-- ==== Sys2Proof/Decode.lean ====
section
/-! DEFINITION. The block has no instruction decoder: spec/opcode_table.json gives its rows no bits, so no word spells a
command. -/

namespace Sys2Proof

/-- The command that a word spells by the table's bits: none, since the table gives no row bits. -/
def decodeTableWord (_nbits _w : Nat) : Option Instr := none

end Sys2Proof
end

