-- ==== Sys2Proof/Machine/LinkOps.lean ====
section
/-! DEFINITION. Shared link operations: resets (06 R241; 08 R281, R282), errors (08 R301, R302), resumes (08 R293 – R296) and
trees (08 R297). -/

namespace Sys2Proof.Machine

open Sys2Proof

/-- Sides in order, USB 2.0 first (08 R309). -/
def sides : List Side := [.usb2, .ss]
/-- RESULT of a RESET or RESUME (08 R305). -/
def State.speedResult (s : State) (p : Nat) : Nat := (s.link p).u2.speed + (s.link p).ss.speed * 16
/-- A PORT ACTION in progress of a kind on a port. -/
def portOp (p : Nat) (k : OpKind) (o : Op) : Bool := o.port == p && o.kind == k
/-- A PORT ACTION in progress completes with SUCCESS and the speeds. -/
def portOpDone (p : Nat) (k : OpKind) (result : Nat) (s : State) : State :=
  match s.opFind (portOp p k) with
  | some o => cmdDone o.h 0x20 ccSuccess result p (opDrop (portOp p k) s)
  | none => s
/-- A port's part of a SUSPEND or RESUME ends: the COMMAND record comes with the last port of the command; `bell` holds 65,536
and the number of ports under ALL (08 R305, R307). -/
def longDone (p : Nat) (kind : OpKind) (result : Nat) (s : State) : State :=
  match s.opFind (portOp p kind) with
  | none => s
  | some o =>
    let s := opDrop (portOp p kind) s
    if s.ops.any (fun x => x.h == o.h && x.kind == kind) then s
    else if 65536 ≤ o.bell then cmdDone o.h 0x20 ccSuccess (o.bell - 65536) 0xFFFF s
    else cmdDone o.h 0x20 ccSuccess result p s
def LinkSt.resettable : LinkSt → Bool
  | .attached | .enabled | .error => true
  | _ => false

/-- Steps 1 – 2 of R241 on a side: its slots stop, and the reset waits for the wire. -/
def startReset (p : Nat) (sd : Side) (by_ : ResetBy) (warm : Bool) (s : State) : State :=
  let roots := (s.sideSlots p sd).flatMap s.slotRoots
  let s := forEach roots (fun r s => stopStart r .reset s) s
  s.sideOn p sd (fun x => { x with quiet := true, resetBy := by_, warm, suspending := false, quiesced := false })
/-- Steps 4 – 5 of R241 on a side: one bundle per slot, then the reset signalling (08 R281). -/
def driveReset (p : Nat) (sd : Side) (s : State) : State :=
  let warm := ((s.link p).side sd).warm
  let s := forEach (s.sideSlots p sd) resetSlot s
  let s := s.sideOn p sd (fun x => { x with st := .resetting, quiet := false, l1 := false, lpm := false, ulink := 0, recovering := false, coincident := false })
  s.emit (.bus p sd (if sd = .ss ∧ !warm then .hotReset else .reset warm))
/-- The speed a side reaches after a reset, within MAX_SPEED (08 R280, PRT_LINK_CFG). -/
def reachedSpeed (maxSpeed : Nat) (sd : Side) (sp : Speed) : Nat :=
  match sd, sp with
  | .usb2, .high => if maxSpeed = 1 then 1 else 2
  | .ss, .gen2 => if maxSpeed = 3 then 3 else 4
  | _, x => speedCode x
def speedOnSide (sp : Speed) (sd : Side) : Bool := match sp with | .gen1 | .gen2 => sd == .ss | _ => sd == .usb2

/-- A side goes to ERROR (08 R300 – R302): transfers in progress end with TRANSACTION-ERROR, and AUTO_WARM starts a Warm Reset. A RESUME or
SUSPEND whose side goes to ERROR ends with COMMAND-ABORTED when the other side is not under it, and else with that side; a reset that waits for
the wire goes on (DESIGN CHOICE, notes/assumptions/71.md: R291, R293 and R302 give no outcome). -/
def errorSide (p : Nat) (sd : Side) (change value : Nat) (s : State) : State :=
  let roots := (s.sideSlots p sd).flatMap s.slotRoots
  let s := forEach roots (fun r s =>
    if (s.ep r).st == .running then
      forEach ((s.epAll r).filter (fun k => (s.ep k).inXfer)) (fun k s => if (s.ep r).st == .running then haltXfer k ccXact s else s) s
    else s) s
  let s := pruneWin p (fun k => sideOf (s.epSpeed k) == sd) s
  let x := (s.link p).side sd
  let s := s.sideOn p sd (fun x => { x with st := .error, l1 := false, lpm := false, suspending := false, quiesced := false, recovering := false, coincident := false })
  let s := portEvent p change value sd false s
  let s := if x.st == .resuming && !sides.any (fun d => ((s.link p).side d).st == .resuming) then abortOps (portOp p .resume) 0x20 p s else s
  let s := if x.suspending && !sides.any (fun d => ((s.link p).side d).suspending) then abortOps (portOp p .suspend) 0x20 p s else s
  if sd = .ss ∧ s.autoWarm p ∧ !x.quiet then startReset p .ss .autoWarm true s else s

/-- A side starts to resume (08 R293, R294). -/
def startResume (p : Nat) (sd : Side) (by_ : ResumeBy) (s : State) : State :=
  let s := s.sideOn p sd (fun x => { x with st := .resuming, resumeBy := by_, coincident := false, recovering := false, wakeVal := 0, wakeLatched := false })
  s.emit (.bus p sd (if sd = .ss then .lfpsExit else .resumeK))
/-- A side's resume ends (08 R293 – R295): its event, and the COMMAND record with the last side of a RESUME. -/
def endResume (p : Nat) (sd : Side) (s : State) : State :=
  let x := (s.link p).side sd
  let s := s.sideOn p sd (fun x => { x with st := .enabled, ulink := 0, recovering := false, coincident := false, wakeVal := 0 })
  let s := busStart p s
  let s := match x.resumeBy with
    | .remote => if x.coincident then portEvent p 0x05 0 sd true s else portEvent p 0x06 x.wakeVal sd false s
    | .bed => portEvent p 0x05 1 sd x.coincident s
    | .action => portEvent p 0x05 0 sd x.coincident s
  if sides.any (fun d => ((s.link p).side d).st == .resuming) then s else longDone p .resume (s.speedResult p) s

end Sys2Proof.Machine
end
* * *
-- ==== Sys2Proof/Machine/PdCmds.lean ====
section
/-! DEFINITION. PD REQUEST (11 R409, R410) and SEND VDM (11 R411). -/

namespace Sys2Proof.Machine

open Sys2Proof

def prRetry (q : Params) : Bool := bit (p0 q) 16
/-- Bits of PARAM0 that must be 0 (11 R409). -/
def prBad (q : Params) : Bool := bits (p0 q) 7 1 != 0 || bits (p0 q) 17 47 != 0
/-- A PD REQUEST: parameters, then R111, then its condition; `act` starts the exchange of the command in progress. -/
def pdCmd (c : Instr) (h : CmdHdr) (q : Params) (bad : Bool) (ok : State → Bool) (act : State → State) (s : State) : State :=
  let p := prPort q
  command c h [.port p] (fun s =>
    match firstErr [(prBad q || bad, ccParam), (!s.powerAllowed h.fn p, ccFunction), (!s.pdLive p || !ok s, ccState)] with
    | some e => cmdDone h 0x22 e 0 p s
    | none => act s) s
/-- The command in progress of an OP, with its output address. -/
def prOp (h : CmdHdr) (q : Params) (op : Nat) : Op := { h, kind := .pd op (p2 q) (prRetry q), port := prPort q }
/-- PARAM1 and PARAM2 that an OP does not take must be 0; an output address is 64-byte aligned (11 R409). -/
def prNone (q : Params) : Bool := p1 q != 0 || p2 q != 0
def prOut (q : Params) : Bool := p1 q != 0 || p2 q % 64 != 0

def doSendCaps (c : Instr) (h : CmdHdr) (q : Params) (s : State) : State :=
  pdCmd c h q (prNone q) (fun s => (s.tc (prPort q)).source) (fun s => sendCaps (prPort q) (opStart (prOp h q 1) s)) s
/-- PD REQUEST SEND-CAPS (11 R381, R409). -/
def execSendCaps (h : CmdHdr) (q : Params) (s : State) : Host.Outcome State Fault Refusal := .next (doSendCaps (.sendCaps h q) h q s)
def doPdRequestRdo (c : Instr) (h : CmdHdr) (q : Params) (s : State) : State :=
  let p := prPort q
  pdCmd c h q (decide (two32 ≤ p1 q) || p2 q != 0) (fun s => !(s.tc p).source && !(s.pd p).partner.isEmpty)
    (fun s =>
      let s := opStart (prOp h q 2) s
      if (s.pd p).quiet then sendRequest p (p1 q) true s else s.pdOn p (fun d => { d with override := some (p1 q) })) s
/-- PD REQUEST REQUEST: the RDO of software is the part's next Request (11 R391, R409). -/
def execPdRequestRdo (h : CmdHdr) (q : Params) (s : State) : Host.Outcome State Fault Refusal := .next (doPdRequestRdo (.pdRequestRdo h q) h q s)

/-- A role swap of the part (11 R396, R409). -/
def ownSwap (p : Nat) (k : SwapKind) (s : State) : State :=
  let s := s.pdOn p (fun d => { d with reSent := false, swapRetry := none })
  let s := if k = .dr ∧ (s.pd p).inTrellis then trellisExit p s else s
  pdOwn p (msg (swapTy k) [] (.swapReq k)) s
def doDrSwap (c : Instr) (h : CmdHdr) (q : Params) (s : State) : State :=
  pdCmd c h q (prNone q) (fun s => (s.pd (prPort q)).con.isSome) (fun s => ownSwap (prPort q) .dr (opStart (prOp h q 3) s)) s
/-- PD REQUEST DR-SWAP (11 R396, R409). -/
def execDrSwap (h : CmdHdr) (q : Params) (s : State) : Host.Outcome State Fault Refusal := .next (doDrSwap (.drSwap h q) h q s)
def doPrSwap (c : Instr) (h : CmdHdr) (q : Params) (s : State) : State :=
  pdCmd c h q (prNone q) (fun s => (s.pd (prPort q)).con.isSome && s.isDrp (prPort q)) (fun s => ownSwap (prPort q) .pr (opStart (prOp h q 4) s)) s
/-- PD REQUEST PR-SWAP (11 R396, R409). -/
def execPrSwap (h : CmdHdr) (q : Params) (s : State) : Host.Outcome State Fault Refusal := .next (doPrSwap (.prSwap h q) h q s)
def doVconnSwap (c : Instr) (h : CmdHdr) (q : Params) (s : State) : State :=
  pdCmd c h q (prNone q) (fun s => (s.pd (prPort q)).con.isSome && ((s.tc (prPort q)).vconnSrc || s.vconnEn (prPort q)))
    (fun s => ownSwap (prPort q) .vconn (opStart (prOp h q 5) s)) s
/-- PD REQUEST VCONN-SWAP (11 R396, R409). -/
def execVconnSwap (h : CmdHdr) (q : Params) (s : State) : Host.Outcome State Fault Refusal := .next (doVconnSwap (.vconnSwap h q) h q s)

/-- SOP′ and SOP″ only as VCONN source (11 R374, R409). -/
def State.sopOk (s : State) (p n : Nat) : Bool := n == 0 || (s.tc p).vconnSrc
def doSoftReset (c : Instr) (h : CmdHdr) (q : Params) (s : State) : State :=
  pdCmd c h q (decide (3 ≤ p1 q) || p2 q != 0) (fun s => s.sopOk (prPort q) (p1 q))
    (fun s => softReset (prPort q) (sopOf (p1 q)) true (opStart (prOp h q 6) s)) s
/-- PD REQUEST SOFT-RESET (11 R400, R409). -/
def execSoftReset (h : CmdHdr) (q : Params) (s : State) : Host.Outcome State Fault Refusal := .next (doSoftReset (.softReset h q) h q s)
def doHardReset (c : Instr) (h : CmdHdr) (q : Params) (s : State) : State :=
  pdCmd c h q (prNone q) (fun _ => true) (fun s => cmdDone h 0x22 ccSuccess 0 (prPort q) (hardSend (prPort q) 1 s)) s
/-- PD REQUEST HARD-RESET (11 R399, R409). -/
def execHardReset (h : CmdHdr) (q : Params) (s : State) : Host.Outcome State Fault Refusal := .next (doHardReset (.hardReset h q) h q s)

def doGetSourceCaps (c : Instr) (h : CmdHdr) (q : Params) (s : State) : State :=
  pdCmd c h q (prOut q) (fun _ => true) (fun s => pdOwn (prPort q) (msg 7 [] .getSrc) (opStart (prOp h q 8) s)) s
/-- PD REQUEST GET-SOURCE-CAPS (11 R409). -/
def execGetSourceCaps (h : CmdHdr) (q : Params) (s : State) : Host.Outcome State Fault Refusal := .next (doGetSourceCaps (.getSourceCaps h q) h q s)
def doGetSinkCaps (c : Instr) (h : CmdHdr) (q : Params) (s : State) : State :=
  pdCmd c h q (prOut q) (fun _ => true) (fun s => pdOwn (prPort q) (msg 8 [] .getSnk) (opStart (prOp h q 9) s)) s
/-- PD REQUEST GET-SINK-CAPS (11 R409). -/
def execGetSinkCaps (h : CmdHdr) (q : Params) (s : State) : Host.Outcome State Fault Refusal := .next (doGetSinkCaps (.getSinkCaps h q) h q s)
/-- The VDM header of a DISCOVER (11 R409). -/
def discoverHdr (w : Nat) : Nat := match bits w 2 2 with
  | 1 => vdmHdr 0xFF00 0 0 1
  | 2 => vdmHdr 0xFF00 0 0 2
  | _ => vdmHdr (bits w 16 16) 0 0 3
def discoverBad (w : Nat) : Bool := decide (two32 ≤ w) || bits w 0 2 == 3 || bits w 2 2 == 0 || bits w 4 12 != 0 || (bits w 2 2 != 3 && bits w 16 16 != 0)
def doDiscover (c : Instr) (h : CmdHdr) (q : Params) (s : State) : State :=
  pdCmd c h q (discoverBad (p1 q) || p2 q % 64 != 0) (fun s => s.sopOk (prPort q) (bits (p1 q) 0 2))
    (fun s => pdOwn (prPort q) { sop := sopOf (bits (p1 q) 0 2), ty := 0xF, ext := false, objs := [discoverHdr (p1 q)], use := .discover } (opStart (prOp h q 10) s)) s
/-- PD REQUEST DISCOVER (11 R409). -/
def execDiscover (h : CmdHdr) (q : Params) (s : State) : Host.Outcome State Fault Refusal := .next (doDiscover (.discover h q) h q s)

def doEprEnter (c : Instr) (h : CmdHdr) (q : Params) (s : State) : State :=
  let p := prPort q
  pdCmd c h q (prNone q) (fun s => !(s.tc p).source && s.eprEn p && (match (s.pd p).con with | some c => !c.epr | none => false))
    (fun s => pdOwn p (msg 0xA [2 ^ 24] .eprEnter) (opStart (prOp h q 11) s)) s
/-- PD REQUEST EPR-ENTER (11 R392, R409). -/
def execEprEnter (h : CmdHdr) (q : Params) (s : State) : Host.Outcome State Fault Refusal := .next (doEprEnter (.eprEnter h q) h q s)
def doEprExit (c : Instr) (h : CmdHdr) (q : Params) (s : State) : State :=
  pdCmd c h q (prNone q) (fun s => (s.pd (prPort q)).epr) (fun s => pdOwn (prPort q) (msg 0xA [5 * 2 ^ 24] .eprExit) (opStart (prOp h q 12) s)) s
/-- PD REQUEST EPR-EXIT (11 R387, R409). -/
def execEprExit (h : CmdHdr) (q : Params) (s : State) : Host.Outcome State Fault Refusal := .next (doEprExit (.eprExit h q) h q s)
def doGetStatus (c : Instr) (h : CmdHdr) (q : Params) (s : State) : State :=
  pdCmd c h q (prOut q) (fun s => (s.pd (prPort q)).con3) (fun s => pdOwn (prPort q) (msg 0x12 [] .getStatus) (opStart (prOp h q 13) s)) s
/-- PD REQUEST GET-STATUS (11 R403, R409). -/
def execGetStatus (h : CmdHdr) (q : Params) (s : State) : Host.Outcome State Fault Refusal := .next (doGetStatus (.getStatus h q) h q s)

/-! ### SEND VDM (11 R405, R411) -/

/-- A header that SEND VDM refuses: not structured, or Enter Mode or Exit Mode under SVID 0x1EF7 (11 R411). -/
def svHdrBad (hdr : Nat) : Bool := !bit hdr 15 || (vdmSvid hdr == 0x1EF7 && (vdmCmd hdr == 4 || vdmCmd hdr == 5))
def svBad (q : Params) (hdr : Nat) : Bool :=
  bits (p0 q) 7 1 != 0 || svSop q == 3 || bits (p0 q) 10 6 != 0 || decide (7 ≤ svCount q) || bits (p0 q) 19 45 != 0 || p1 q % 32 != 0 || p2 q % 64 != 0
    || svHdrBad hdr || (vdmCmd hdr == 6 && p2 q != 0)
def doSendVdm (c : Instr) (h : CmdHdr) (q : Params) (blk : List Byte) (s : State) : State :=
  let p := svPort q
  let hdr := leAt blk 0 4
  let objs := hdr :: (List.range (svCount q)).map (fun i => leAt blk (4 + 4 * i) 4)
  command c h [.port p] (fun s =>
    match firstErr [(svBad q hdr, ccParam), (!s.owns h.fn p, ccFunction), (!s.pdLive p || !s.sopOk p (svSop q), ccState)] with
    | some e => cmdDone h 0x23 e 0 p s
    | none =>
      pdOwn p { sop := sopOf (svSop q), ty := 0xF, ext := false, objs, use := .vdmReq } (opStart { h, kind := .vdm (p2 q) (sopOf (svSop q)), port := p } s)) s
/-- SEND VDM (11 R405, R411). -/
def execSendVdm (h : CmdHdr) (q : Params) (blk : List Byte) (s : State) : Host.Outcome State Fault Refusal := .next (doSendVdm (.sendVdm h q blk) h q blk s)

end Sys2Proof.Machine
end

WORK ORDER: What is the number of lines in the data holding the word "prBad"? Reply with that number only.

REPLY TO THE TASK: 2